Task item =
Every line containing "releaseEntries" should be copied out. Go through the entries and find them.

Data =
━━━
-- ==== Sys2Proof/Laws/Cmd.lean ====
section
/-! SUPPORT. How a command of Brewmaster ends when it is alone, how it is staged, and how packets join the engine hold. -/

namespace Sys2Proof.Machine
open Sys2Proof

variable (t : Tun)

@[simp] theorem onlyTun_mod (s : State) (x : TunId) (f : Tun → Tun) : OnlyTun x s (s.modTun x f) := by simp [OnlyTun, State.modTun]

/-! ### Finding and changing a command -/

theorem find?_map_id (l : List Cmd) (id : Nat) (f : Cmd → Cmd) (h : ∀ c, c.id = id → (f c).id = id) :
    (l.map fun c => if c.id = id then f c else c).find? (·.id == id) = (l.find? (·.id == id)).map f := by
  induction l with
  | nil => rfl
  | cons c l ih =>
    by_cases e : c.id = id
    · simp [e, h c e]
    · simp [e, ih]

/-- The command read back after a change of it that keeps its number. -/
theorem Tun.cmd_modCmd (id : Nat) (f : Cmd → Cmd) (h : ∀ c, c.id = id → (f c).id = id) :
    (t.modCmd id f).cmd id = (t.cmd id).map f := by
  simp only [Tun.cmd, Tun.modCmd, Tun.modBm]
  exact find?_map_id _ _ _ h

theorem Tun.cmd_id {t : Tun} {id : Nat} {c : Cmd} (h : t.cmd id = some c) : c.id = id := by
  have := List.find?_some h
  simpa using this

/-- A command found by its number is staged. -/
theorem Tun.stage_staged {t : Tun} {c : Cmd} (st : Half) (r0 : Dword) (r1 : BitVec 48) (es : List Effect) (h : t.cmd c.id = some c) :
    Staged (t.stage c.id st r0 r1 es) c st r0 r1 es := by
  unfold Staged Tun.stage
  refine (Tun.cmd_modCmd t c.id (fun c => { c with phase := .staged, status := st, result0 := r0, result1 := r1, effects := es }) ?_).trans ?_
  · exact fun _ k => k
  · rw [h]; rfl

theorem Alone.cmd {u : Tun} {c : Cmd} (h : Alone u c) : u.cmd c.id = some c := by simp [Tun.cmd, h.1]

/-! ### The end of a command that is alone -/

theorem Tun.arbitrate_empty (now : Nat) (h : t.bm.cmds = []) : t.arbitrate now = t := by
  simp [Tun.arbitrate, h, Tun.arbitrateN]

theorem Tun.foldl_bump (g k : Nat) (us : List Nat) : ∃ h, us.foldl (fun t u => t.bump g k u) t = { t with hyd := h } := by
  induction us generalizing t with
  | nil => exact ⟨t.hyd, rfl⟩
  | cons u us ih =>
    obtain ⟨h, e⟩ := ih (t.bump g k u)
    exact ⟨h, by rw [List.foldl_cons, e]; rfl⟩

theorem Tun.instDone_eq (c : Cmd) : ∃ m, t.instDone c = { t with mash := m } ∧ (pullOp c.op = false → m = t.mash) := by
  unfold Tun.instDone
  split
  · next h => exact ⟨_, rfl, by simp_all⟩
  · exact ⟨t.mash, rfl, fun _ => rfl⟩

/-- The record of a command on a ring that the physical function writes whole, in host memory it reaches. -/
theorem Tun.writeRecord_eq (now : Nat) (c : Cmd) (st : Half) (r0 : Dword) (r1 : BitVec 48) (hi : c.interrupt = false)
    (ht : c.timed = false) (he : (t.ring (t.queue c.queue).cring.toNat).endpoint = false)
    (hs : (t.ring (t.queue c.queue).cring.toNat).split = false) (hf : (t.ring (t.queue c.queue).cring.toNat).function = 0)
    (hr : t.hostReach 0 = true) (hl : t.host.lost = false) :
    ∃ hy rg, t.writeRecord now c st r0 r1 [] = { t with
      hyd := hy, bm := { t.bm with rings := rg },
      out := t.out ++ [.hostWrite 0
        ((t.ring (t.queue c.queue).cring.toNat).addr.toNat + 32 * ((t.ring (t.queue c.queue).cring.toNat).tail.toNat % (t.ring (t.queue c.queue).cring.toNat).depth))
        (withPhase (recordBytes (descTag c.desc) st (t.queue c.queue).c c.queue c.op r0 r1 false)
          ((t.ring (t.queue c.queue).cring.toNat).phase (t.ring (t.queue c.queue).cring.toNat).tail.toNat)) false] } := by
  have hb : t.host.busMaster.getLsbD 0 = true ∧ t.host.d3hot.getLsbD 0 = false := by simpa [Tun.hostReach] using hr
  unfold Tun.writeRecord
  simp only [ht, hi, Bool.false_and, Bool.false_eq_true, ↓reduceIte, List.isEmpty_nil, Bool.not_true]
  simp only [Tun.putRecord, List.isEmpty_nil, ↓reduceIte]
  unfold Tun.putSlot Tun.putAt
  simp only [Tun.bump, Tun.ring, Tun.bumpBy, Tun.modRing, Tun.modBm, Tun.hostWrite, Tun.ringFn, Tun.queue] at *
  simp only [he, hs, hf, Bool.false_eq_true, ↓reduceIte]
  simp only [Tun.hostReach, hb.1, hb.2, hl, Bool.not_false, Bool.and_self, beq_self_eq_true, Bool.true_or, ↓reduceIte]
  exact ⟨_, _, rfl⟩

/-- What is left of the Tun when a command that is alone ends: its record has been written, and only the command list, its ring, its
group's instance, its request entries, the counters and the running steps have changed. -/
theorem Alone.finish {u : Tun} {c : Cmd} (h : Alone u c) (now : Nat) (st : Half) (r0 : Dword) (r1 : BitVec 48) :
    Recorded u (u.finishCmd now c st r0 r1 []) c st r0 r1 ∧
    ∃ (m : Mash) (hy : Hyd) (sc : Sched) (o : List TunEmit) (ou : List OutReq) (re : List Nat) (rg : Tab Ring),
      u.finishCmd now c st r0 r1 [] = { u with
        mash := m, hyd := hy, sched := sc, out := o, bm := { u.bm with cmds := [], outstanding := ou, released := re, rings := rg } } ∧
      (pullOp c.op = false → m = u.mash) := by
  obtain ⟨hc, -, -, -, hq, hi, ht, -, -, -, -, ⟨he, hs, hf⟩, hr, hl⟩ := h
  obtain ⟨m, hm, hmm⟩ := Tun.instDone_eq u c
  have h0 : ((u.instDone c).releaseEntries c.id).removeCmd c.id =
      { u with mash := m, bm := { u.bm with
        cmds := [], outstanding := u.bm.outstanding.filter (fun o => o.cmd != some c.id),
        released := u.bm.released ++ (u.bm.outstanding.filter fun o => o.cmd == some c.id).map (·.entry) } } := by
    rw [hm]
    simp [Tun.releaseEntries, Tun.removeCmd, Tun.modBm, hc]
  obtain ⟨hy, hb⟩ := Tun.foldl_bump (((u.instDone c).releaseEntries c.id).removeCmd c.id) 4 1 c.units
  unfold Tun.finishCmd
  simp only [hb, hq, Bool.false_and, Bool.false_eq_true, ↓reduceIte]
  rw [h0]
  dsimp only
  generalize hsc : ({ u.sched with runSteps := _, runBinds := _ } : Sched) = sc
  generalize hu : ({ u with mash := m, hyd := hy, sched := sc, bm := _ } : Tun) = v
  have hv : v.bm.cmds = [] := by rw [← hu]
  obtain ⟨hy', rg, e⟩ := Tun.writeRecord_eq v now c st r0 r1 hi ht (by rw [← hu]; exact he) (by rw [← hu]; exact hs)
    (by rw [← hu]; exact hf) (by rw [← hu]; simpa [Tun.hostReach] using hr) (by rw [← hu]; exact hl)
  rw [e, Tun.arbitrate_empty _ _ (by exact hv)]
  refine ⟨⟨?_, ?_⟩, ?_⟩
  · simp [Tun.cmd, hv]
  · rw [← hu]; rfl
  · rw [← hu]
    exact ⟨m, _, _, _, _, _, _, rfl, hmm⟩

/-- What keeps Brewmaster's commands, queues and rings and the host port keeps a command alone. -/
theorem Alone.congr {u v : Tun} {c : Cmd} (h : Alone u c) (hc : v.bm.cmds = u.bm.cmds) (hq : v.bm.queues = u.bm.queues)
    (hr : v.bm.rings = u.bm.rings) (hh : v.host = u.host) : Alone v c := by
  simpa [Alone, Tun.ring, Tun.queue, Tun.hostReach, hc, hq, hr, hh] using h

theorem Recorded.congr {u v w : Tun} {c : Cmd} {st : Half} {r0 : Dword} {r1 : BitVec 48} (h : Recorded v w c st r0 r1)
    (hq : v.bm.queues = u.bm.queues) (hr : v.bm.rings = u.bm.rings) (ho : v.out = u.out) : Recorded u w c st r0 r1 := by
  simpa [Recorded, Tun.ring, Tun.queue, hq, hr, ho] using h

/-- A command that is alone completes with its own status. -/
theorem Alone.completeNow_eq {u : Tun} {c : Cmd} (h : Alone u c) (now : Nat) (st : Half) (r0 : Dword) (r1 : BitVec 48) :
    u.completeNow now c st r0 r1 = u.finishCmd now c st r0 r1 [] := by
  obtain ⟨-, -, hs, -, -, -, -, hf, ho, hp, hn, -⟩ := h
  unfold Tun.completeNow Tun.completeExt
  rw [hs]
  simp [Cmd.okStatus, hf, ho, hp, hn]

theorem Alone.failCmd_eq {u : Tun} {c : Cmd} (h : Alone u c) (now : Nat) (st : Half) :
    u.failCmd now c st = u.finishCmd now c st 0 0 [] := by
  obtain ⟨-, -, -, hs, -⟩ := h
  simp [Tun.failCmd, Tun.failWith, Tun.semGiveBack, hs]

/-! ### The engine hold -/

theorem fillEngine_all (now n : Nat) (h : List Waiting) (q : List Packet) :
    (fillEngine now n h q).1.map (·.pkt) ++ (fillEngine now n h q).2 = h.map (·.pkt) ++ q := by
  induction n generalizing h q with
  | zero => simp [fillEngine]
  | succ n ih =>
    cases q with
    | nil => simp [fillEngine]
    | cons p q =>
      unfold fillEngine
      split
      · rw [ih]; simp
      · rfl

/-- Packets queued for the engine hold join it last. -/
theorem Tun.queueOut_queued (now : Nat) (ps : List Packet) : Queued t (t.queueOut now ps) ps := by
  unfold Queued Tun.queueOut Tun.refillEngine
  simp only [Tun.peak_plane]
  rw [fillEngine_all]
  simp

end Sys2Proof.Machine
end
━━━
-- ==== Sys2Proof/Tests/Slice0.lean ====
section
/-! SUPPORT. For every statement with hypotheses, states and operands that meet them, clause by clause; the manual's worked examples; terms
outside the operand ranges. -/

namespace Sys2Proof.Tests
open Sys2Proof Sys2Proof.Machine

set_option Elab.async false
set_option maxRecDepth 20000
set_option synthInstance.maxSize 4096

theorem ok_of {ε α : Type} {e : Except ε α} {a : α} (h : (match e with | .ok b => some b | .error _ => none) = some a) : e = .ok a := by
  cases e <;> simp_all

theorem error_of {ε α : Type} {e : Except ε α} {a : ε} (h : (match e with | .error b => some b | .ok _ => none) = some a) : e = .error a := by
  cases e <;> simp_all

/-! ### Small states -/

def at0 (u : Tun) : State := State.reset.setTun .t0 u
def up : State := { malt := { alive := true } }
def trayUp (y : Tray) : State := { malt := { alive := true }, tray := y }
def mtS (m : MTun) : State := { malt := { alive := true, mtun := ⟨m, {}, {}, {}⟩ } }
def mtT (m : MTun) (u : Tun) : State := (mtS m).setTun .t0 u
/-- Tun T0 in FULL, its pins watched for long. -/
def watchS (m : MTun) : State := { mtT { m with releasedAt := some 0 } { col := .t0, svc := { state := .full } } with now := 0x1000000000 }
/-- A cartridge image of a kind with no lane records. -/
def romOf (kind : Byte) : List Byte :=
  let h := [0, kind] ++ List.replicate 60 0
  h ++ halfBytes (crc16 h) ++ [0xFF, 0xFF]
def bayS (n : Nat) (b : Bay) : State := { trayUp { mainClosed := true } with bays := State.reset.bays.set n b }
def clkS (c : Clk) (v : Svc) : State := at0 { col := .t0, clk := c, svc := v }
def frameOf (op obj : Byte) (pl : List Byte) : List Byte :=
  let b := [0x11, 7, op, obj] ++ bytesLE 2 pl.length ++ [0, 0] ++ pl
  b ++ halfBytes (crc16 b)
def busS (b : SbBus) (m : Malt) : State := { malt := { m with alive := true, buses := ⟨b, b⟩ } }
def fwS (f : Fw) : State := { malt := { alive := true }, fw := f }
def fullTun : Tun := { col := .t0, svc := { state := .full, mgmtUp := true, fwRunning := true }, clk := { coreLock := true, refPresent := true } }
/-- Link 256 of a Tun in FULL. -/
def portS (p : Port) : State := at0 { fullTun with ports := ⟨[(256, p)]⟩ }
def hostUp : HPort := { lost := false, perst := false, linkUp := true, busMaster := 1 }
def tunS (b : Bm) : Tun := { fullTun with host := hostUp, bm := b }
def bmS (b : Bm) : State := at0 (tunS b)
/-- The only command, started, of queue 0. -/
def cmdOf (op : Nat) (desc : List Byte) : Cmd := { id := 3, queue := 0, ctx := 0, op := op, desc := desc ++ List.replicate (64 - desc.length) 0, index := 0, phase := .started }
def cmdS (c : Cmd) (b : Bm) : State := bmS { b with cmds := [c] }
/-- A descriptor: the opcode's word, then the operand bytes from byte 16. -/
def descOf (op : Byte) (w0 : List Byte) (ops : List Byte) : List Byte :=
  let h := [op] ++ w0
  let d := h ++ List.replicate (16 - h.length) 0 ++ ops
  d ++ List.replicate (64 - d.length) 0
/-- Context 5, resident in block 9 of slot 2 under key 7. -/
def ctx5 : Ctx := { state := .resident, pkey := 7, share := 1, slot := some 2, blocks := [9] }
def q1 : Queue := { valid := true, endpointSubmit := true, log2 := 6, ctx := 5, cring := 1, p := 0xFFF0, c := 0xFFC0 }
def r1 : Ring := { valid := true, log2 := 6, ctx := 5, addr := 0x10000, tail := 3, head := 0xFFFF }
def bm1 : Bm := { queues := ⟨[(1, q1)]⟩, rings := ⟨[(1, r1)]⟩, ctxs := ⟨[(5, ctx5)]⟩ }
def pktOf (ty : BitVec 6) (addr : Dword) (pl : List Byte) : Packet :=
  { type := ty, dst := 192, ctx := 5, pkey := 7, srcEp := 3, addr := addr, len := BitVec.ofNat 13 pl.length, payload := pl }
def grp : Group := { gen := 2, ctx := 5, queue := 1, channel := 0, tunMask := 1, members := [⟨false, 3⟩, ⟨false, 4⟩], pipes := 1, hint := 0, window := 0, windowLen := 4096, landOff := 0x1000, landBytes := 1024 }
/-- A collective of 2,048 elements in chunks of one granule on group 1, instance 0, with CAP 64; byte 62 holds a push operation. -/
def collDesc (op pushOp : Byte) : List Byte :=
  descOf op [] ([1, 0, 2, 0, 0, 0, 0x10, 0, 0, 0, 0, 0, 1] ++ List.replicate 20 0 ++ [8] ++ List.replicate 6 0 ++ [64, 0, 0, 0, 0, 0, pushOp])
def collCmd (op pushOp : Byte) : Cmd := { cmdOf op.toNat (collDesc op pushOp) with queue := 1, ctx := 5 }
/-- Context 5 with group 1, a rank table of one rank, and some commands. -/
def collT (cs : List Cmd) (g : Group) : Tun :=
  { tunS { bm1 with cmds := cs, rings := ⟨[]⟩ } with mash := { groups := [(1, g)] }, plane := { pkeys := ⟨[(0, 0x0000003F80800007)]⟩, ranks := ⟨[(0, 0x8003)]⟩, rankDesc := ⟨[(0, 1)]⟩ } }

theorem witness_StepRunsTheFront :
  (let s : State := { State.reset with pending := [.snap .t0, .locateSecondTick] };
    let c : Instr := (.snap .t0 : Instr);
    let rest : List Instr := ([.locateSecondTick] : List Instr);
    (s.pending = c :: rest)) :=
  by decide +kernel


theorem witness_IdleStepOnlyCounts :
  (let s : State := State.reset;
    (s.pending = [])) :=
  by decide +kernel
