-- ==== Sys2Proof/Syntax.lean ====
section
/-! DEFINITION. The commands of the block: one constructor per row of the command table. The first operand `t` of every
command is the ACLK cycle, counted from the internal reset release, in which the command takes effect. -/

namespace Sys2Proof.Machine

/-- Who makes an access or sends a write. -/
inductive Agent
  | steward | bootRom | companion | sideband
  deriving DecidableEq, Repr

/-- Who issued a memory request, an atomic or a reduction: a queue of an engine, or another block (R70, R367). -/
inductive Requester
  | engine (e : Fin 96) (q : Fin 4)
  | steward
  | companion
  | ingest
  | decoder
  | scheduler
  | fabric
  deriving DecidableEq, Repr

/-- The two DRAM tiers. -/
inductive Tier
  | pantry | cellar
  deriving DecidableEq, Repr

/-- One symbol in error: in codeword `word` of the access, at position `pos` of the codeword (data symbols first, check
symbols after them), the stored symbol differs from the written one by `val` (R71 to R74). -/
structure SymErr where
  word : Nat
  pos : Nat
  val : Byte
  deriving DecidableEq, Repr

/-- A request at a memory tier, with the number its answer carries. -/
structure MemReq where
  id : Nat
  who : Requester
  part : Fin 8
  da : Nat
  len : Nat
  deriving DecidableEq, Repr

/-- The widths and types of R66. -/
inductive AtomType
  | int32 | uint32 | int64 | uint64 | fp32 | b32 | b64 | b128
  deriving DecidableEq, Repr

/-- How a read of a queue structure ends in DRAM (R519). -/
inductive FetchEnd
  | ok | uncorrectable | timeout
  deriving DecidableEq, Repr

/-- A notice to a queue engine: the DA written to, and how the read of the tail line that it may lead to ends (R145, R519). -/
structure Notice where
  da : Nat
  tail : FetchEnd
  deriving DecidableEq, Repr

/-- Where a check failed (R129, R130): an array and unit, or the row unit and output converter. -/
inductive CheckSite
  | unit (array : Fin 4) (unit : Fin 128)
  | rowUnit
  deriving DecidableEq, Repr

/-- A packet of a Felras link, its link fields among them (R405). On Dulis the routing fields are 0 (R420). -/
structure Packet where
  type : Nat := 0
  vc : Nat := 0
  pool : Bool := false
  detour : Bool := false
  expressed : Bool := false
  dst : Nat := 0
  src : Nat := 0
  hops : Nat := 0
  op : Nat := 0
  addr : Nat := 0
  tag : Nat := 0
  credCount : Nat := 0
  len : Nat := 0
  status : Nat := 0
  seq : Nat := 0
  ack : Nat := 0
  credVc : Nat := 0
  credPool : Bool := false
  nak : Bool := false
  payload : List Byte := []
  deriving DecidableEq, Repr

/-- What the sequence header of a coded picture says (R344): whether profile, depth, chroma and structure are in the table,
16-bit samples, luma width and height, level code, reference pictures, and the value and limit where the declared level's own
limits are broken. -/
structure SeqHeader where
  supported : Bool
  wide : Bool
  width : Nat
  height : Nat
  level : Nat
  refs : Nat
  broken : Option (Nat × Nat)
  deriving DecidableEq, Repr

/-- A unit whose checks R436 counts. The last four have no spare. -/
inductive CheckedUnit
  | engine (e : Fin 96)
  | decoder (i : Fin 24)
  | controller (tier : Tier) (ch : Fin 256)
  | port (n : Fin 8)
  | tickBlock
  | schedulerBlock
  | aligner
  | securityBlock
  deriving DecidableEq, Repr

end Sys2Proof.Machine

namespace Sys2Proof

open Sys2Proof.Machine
━━━
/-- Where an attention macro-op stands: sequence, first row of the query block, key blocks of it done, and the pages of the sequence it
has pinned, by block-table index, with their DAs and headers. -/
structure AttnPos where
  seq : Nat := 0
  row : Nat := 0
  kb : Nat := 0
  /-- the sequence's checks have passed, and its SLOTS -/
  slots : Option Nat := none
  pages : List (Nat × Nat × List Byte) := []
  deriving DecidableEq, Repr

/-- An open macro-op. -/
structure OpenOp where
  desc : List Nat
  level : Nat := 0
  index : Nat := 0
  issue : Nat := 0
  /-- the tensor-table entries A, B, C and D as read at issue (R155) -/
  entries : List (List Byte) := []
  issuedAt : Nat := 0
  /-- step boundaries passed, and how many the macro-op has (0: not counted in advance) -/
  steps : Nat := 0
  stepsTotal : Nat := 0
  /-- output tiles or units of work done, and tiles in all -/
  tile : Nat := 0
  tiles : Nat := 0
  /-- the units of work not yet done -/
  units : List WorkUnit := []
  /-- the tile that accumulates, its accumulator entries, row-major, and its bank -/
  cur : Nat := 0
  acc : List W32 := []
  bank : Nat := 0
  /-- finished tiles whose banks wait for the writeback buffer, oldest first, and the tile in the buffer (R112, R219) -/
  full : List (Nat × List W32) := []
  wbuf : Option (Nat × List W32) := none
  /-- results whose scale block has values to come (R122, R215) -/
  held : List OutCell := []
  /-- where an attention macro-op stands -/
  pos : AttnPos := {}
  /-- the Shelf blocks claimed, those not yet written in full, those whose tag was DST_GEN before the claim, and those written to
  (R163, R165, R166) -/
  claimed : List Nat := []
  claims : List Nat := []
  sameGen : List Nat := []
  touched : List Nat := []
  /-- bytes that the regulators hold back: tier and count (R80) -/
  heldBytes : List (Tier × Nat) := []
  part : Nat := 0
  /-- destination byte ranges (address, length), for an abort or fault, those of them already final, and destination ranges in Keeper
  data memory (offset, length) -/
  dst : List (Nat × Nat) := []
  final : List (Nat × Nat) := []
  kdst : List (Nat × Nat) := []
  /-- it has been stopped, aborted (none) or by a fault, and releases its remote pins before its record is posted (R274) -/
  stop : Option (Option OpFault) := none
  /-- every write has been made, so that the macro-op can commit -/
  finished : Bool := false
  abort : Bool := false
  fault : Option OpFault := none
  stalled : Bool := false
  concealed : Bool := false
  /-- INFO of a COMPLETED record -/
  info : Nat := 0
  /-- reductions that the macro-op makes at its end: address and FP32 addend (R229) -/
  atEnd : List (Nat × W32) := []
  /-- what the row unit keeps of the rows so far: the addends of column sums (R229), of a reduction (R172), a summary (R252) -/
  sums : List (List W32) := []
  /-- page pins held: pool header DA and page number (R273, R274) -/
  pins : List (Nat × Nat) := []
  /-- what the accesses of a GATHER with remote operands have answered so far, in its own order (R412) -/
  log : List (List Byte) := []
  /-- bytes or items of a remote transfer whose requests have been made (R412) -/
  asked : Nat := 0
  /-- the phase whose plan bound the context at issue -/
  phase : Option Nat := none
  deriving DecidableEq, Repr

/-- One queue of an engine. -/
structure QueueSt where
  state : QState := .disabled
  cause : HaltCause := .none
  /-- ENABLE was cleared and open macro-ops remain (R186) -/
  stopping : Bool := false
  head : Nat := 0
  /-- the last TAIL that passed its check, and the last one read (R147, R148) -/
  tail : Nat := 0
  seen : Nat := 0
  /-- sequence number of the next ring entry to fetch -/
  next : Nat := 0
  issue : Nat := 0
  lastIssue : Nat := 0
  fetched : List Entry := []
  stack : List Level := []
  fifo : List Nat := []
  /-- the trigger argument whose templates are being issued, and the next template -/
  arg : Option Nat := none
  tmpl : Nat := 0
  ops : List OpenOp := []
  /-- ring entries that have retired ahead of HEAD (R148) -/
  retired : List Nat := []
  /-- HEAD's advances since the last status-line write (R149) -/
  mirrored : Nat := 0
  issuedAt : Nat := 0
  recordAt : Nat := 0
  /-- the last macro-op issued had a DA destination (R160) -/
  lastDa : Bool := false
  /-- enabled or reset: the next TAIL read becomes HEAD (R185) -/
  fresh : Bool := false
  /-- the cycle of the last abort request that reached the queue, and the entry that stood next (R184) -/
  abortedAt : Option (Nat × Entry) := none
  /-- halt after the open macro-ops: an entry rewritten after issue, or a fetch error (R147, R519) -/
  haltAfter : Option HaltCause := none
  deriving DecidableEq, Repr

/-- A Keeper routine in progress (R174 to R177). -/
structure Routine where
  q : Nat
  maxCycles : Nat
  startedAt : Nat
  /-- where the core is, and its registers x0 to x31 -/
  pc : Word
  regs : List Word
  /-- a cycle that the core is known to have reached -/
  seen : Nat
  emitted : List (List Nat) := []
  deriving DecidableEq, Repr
━━━
Written answer =
  have h0 : ((u.instDone c).releaseEntries c.id).removeCmd c.id =
    simp [Tun.releaseEntries, Tun.removeCmd, Tun.modBm, hc]
  obtain ⟨hy, hb⟩ := Tun.foldl_bump (((u.instDone c).releaseEntries c.id).removeCmd c.id) 4 1 c.units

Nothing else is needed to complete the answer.